━━━ Data listing
/-! ### A packet's way through the engine (R18 to R26, R84 to R120, R227 to R276, R307 to R333) -/

/-- From the ingress MAC to a queue (R18, R84 to R94, R114, R186, R202, R227): a frame arrives and waits for its pipeline,
is taken into a context, parsed step by step, looked up in its glen, filtered, admitted on its dies and joined to its
queue; its FCS decides when its last byte has come. -/
def Obligations.IngressEventsComplete : Prop :=
  (∀ s p got bytes, portExists s p = true → bytes ≠ [] → portUp s p = true → pgRuns s p = true → primrosePort s p = false →
    fifoUsed s (pgOf p) + bytes.length + 4 ≤ 262144 → (freMode s p = 2 → ownMac s (dieOf p) bytes = false) →
    ∃ t, exec (.frameIngress p got bytes) s = .next t ∧
      getPkt t s.path.nextPkt = some (newPkt s p got bytes) ∧ t.path.nextPkt = s.path.nextPkt + 1 ∧
      fifoUsed t (pgOf p) = fifoUsed s (pgOf p) + bytes.length + 4 ∧
      (∀ k, k ≠ s.path.nextPkt → getPkt t k = getPkt s k) ∧ (∀ a, rd t a = rd s a)) ∧
  (∀ s n k x, n < 32 → fifoHead s n = some (k, x) → pipTakes s n = true → rdF s (engPortProf 0 x.port) 0 8 = 0 →
    ∃ y u, exec (.parseContextTake n) s = .next (prsDiscard k n (countEng 0 n pcDrop 1 (setPkt k y u))) ∧
      y.phase = .parsing ∧ y.profile = 0 ∧ fifoUsed u n = fifoUsed s n - (x.bytes.length + 4)) ∧
  (∀ s n k x, n < 32 → fifoHead s n = some (k, x) → pipTakes s n = true → rdF s (engPortProf 0 x.port) 0 8 ≠ 0 →
    ∃ y u, exec (.parseContextTake n) s = .next (ctxUpdate 0 n (setPkt k y u)) ∧ y.phase = .parsing ∧
      y.profile = rdF s (engPortProf 0 x.port) 0 8 ∧
      y.ctx.pc = prsEntry s n (activeBank s 0 n) (rdF s (engPortProf 0 x.port) 0 8) ∧
      fifoUsed u n = fifoUsed s n - (x.bytes.length + 4)) ∧
  (∀ s k got bad x, getPkt s k = some x → x.phase = .parsing → got ≤ x.got → x.got ≤ x.bytes.length →
    windowWaits 0 x.bytes.length x.got (needHp x.ctx (prsStep s x)) = true →
    exec (.parseStep k got bad) s = .next (ctxUpdate 0 x.pip (setPkt k x s))) ∧
  (∀ s k got x, getPkt s k = some x → x.phase = .parsing → got ≤ x.got → x.got ≤ x.bytes.length →
    windowWaits 0 x.bytes.length x.got (needHp x.ctx (prsStep s x)) = false →
    exec (.parseStep k got true) s = .next (prsFault k x.pip srcUcodeParity
      (effective s 0 x.pip x.ctx.bank x.ctx.pc) (patchParity 0 x.pip (effective s 0 x.pip x.ctx.bank x.ctx.pc) s))) ∧
  (∀ s k got x c, getPkt s k = some x → x.phase = .parsing → got ≤ x.got → x.got ≤ x.bytes.length →
    windowWaits 0 x.bytes.length x.got (needHp x.ctx (prsStep s x)) = false → prsStep s x = .go c →
    x.ctx.steps < c.steps → c.steps ≤ x.ctx.limit → c.steps < c.limit →
    exec (.parseStep k got false) s = .next (ctxUpdate 0 x.pip (setPkt k { x with ctx := c }
      (countEng 0 x.pip pcSteps (c.steps - x.ctx.steps)
        (setPkt k { x with ctx := { x.ctx with steps := c.steps } } s))))) ∧
  (∀ s k got x c act why, getPkt s k = some x → x.phase = .parsing → got ≤ x.got → x.got ≤ x.bytes.length →
    windowWaits 0 x.bytes.length x.got (needHp x.ctx (prsStep s x)) = false → prsStep s x = .fin c act why →
    x.ctx.steps < c.steps → c.steps ≤ x.ctx.limit →
    exec (.parseStep k got false) s = .next (prsEnd k x c act why (countEng 0 x.pip pcSteps (c.steps - x.ctx.steps)
      (setPkt k { x with ctx := { x.ctx with steps := c.steps } } s)))) ∧
  (∀ s k bad x, getPkt s k = some x → x.phase = .parsed → outOfService s 2 (servingGlen s x.port) = false →
    exec (.glenLookup k bad) s = .next (glenResult k (servingGlen s x.port) x bad (wrongLan x s))) ∧
  (∀ s k bad x, getPkt s k = some x → x.phase = .looked → x.fcs = some false →
    exec (.filterStage k bad) s = .next (discardPkt k 4 s)) ∧
  (∀ s k x r, getPkt s k = some x → x.phase = .looked → x.fcs ≠ some false → r = filterStage (filterIn s x) s →
    r.pass = false →
    ∃ y, exec (.filterStage k .none) s = .next (discardPkt k 4 (setPkt k y r.st)) ∧ y.phase = .filtered ∧
      y.colour = r.colour ∧ y.tenant = r.tenant) ∧
  (∀ s k good x, getPkt s k = some x → x.complete = true → exec (.frameFcsResult k good) s = .next s) ∧
  (∀ s k x, getPkt s k = some x → x.complete = false → x.phase ≠ .filtered → x.phase ≠ .admitted →
    ∃ y, y = { x with got := x.bytes.length, complete := true, fcs := some true, charged := [] } ∧
      exec (.frameFcsResult k true) s = .next (reapPkt k (fireTrigger k (learnFcs (servingGlen s x.port) k true
        (correctMeters (servingGlen s x.port) (frameLen x) x.charged (setPkt k y (countRx x true s))))))) ∧
  (∀ s k d x, d < 2 → getPkt s k = some x → x.phase = .filtered → d ∈ x.dies →
    ∃ y, y = { x with phase := .admitted, dies := x.dies.filter (fun e => e != d) } ∧
      exec (.admission k d .none) s = .next (reapPkt k (admitOn k d x (setPkt k y s)))) ∧
  (∀ s c x, getCopy s c = some x → x.phase = .waiting → tget [] s.sch.enqWait (dieOf x.port) = [] →
    resUsed s (dieOf x.port) < enqReserve → exec (.enqueue c) s = .next (joinQueue c s)) ∧
  (∀ s c x w, getCopy s c = some x → x.phase = .waiting → tget [] s.sch.enqWait (dieOf x.port) = w → c ∉ w →
    w ≠ [] ∨ enqReserve ≤ resUsed s (dieOf x.port) → w.length < enqQueue →
    exec (.enqueue c) s = .next (inc (schCnt (dieOf x.port) cEnqWait)
      { s with sch := { s.sch with enqWait := tset [] s.sch.enqWait (dieOf x.port) (w ++ [c]) } }))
━━━━━━
■ **Exercise objective**
Beginning with the line above that contains "s = .next t ∧", copy each line exactly up to and including the line that contains "x.port) 0 8 ≠ 0 →", and go no further.

■ **Solution to this exercise**
    ∃ t, exec (.frameIngress p got bytes) s = .next t ∧
      getPkt t s.path.nextPkt = some (newPkt s p got bytes) ∧ t.path.nextPkt = s.path.nextPkt + 1 ∧
      fifoUsed t (pgOf p) = fifoUsed s (pgOf p) + bytes.length + 4 ∧
      (∀ k, k ≠ s.path.nextPkt → getPkt t k = getPkt s k) ∧ (∀ a, rd t a = rd s a)) ∧
  (∀ s n k x, n < 32 → fifoHead s n = some (k, x) → pipTakes s n = true → rdF s (engPortProf 0 x.port) 0 8 = 0 →
    ∃ y u, exec (.parseContextTake n) s = .next (prsDiscard k n (countEng 0 n pcDrop 1 (setPkt k y u))) ∧
      y.phase = .parsing ∧ y.profile = 0 ∧ fifoUsed u n = fifoUsed s n - (x.bytes.length + 4)) ∧
  (∀ s n k x, n < 32 → fifoHead s n = some (k, x) → pipTakes s n = true → rdF s (engPortProf 0 x.port) 0 8 ≠ 0 →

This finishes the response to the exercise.